DriveX: Omni Scene Modeling for Learning Generalizable World Knowledge in Autonomous Driving

TL;DR

DriveX tackles the challenge of out-of-distribution generalization in autonomous driving by learning a self-supervised world model that captures general scene dynamics in a latent BEV space. It introduces Omni Scene Modeling to fuse 3D geometry, 2D semantics, and image texture through multimodal self-supervision, and adopts a decoupled latent learning approach with flow-based future forecasting and dynamic-aware ray sampling to model motion. The Future Spatial Attention mechanism then integrates the predicted future BEV features with downstream tasks, achieving improvements across 3D point-cloud forecasting, occupancy prediction, occupancy flow estimation, and end-to-end driving.
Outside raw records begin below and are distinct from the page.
-- ==== Sys2Proof/Machine/Rx.lean ====
section
/-! DEFINITION. Receiving a Spaka frame (R97, R98): links, relaying, the checks in their order, and what each kind of
frame does. -/

namespace Sys2Proof.Machine

/-! ### Links (R71, R75, R76) -/

/-- A port takes part in setting-out: SP0 and SP1, on a Keystone hub every port; SP0 alone serves a joined trunk (R70). -/
def State.setoutPort (s : State) (n : Nat) : Bool :=
  (n < 2 || bit s.so.hub 0) && !(n == 1 && s.get F.SPK_CFG_GEN 1 == 1 && s.on F.SPK_LINK_JOINED 1)

/-- The link of port `n` comes up on a generation; `master` is the role of its PHY. -/
def State.linkUp (s : State) (n gen : Nat) (master : Bool) : State :=
  if s.up n then s
  else
    let s := ((s.set F.SPK_LINK_UP 1 n).set F.SPK_LINK_GEN gen n).setB F.SPK_LINK_MASTER master n
    let s := ((s.setB F.SPK_LINK_FEC_LOCK (gen == 3) n).inc F.SPK_LINKCNT_UPS n).portIrq n 8
    let miss := !(bit s.sched.genset (gen - 1))
    let s := (s.setB F.SPK_LINK_GEN_MISMATCH miss n).lintelFollow n
    let s := s.setLine n { s.line n with passedAt := s.clk.now }
    if s.setoutPort n && !miss && !s.isOut then s.startProbe n else s

/-- The link of port `n` goes down (R114's triggers, R132). -/
def State.linkDown (s : State) (n : Nat) : State :=
  if !(s.up n) then s
  else
    let facing := s.setoutPort n && !(s.on F.SPK_LINK_GEN_MISMATCH n)
    let s := ((s.set F.SPK_LINK_UP 0 n).set F.SPK_LINK_GEN 0 n).set F.SPK_LINK_MASTER 0 n
    let s := ((s.set F.SPK_LINK_FEC_LOCK 0 n).set F.SPK_LINK_GEN_MISMATCH 0 n).inc F.SPK_LINKCNT_DOWNS n
    let s := s.portIrq n 9
    let s := s.setLine n { s.line n with rxTiming := [], peer := none, probeTx := none, probeRx := none, dSent := none, sending := none }
    if facing && !s.isOut then s.loss n else s

/-! ### Relaying (R77, R78, R98, R145, R171) -/

/-- A frame that comes from another composition as far as this node can tell: its port is under probe, or its generation
differs (R131). -/
def State.alien (s : State) (n : Nat) (f : List Nat) : Bool :=
  s.so.probes.any (fun p => p.port == n) || fGen f != s.gen

/-- A plan, an ABORT or a SYNC of another composition: it is relayed through a joiner (R116, R131), and its SRC and DST are
positions of that composition. -/
def State.alienPlan (s : State) (n : Nat) (f : List Nat) : Bool :=
  s.alien n f && ((fKind f == 3 && fSlot f == 3) || (fKind f == 2 && fSlot f == 0))

/-- The frame is never relayed: a PROBE or a TIMING frame (R116, R147). -/
def neverRelayed (f : List Nat) : Bool := fSlot f == 1 || (fKind f == 3 && fSlot f == 0x3FF)

/-- The node transmits in slot `i` on port `out` in this course (R98). -/
def State.sendsIn (s : State) (i out kind : Nat) : Bool :=
  s.originates && !(s.slotMuted i) && s.ownPorts.contains out &&
    (if i = 2 then s.so.relayed
     else if i = 5 then kind == 5 && s.so.claimSent && (s.so.facing == some out || s.portGen out == 1)
     else (s.ownerOf i == s.pos && s.pos != 0) || (s.so.provis && [0, 3, 6, 7].contains i))

/-- The ports onto which a frame whose W0 has arrived on port `n` may come to be relayed: what W0 alone decides (R98, R131,
R133, and chapter 06 on a hub). A lead token goes to their Lintels (R171). -/
def State.leadPorts (s : State) (n : Nat) (f : List Nat) : List Nat :=
  let i := fSlot f
  if neverRelayed f || !s.running || !s.drives || !(s.serves n) || s.so.excluded.contains n || s.on F.SPK_LINK_GEN_MISMATCH n then []
  else if s.so.silent && !(fKind f == 3 || i == 0) then []
  else s.ownPorts.filter (fun out => out != n && !(s.sendsIn i out (fKind f)))

/-- The ports a frame that arrived on port `n` is relayed to (R98). -/
def State.relayPorts (s : State) (n : Nat) (f : List Nat) : List Nat :=
  if !(s.alienPlan n f) && (fDst f == s.pos || fSrc f == s.pos) then [] else s.leadPorts n f

/-- The null frame of R78 takes the frame's place on port `out`: Spaka-A, and too long for it or barred from it. -/
def State.substitutes (s : State) (out : Nat) (f : List Nat) : Bool :=
  let noA := match s.slot (fSlot f) with | some e => e.noA && s.sched.genset != 1 | none => false
  s.portGen out == 1 && (124 < fLen f || noA)

/-- The frame goes from port `n` to port `out` cut-through (R77). -/
def State.cutsThrough (s : State) (n out : Nat) (f : List Nat) : Bool := s.portGen out == s.portGen n && !(s.substitutes out f)

/-- The line time at which the onward W0 begins (R145). -/
def State.onwardW0 (s : State) (n out stamp stop : Nat) (f : List Nat) : Nat :=
  if s.cutsThrough n out f then stamp + 7 * tWord (s.portGen out) + 32 else stop + 32

/-- Word times of generation `gen` that begin before `t`, counted from `first`. -/
def wordsBefore (gen first : Nat) (t : Int) : Nat := ((t - first + tWord gen - 1) / (tWord gen : Int)).toNat

/-- The lead-in of the onward W0 is sent on port `out`, and no W0 follows it (R171). -/
def State.leadOnto (s : State) (n out stamp stop : Nat) (f : List Nat) : State :=
  if s.relayGate out stamp (fSlot f) then s.emit (.lead out (s.onwardW0 n out stamp stop f - tPre (s.portGen out))) else s

/-- The frame is relayed onto port `out`. `stamp` is the receive stamp of its W0, `stop` that of its last word, `crc`
whether its CRC-32 passes, `close` the instant at which a branch gate cut it. The onward W0 begins as R145 fixes, its lead-in
before it; no more than 12 + LEN words follow, and the transmission ends at the first word boundary at or after G (R85,
R171). `coll` names the Spaka-A ports on which read-back finds a mismatch (R69). DESIGN CHOICE: SPK_SUBST is counted on the
egress port's page (log entry 87). -/
def State.relayOnto (s : State) (n out stamp stop : Nat) (f : List Nat) (crc : Bool) (close : Option Int) (coll : Nat) : State :=
  let g1 := s.portGen out
  let subst := s.substitutes out f
  let first := s.onwardW0 n out stamp stop f
  if !(s.relayGate out stamp (fSlot f)) then
    (if (s.cutsThrough n out f || crc) && s.lintel out = 1 then (s.inc F.GRD_P_NOTOKEN out).irq 0x13 10 else s)
  else if !(s.cutsThrough n out f) && (!crc || close.isSome) then s.leadOnto n out stamp stop f
  else
    let w := if subst then s.nullFor f 3 else f.take (12 + fLen f)
    let most := min (wordsBefore g1 first (s.lintelBase out + s.gapAt))
      (match close with | some c => wordsBefore g1 stamp c | none => w.length)
    let s := if subst then s.inc F.SPK_SUBST out else s
    if most = 0 then s.leadOnto n out stamp stop f
    else
      let s := s.emit (.line out (first - tPre g1) (w.take most))
      let s := s.setLine out { s.line out with relaying := some (fSlot f, first + min most w.length * tWord g1 + tPost g1)
                                               passedAt := s.clk.now }
      if g1 = 1 && bit coll out then s.collide out (fSlot f)
      else if most < w.length then s.emit (.cut out (fSlot f)) else s

/-- Lead-ins alone go out on the ports whose Lintels had a lead token and get no relay token (R171). -/
def State.leadIns (s : State) (n stamp stop : Nat) (f : List Nat) : State :=
  let outs := s.relayPorts n f
  ((s.leadPorts n f).filter (fun o => !(hchkOk f) || !(outs.contains o))).foldl (fun s o => s.leadOnto n o stamp stop f) s

/-- The relay decision and its relays (R97 step 2). Answers whether a Lintel passed the frame cut-through. -/
def State.relay (s : State) (n stamp stop : Nat) (f : List Nat) (crc : Bool) (close : Option Int) (coll : Nat) : Bool × State :=
  let s := if !(s.alienPlan n f) && fSrc f == s.pos && s.pos != 0 && !(neverRelayed f) then (s.inc F.SPK_LOOP n).portIrq n 10 else s
  let s := s.relayRequest n (stamp + 7 * tWord (s.portGen n))
  let outs := s.relayPorts n f
  (outs.any (fun o => s.cutsThrough n o f && s.relayGate o stamp (fSlot f)),
   outs.foldl (fun s o => s.relayOnto n o stamp stop f crc close coll) (s.leadIns n stamp stop f))

/-! ### The checks (R84, R97 steps 3 to 9) -/

/-- A contended slot's countdown of R118, where the frame came through one: S_s then counts from its end. -/
def State.contendOfs (s : State) (e : Slot) (stamp : Nat) : Nat :=
  if e.mode = 4 && bit s.sched.genset 0 && s.base + e.start + 384000 ≤ stamp + s.g then 384000 else 0

/-- The entry a frame's window is counted from. -/
def State.entryFor (s : State) (f : List Nat) (stamp : Nat) : Option Slot :=
  (s.slot (fSlot f)).map (fun e =>
    let o := s.contendOfs e stamp
    { e with start := e.start + o, len := e.len - o })

/-- Step 5. -/
def State.windowOk (s : State) (f : List Nat) (stamp stop : Nat) : Bool :=
  match s.entryFor f stamp with
  | some e =>
    let src := if s.on F.SETO_TAB_HI_PENDING (fSrc f - 1) then 0 else fSrc f
    fCourse f == s.course % 2 ^ 32 && s.inWindow src e stamp stop (fLen f)
  | none => false

/-- Step 6: SRC owns the slot, or may use a contended one; a provisional datum uses the datum's slots (R132). -/
def State.ownerOk (s : State) (f : List Nat) : Bool :=
  match s.slot (fSlot f) with
  | none => false
  | some e =>
    if e.mode = 4 then true
    else if e.mode = 3 then fSrc f == 1 || (s.so.alt != 0 && fSrc f == s.so.alt)
    else fSrc f != 0 && s.ownerOf (fSlot f) == fSrc f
Empirical results on nuScenes and NAVSIM demonstrate state-of-the-art or strong performance gains with low overhead, highlighting DriveX as a practical, general-purpose world model for robust autonomous driving.

Abstract

Data-driven learning has advanced autonomous driving, yet task-specific models struggle with out-of-distribution scenarios due to their narrow optimization objectives and reliance on costly annotated data. We present DriveX, a self-supervised world model that learns generalizable scene dynamics and holistic representations (geometric, semantic, and motion) from large-scale driving videos. DriveX introduces Omni Scene Modeling (OSM), a module that unifies multimodal supervision-3D point cloud forecasting, 2D semantic representation, and image generation-to capture comprehensive scene evolution. To simplify learning complex dynamics, we propose a decoupled latent world modeling strategy that separates world representation learning from future state decoding, augmented by dynamic-aware ray sampling to enhance motion modeling. For downstream adaptation, we design Future Spatial Attention (FSA), a unified paradigm that dynamically aggregates spatiotemporal features from DriveX's predictions to enhance task-specific inference. Extensive experiments demonstrate DriveX's effectiveness: it achieves significant improvements in 3D future point cloud prediction over prior work, while attaining state-of-the-art results on diverse tasks including occupancy prediction, flow estimation, and end-to-end driving. These results validate DriveX's capability as a general-purpose world model, paving the way for robust and unified autonomous driving frameworks.

Paper Structure

This paper contains 12 sections, 10 equations, 3 figures, 10 tables.

Figures (3)

  • Figure 1: Comparison of different methods for integrating world models in autonomous driving systems. (a) World modeling serves as a pretraining task or an auxiliary supervision for driving models, without fully capturing general world knowledge. (b) Future prediction is performed in video space to assist downstream tasks, requiring additional 2D-to-3D transformation. (c) Our proposed DriveX framework decodes future states in latent 3D space, learning task-agnostic features that seamlessly benefit driving tasks.
  • Figure 2: Top: An overview of our DriveX framework. The learning process consists of two stages: world representation learning, where the model learns temporal and geometric semantics through Omni Scene Modeling, and latent future decoding, where the model predicts future states in the learned latent space. Both stages are trained in a self-supervised manner. Bottom: Illustration of the FSA paradigm. Various driving tasks can dynamically aggregate information from predicted latent features through FSA.
  • Figure 3: Illustration of the flow-based future forecasting pipeline. (a) The detailed structures of future decoder, consisting of a future propagation module, a motion head "M", and a refinement 2D convolutional backbone. (b) Grid points with predicted flows are transformed to time $t+k$ coordinates, followed by distance-based interpolation to obtain the future grid features.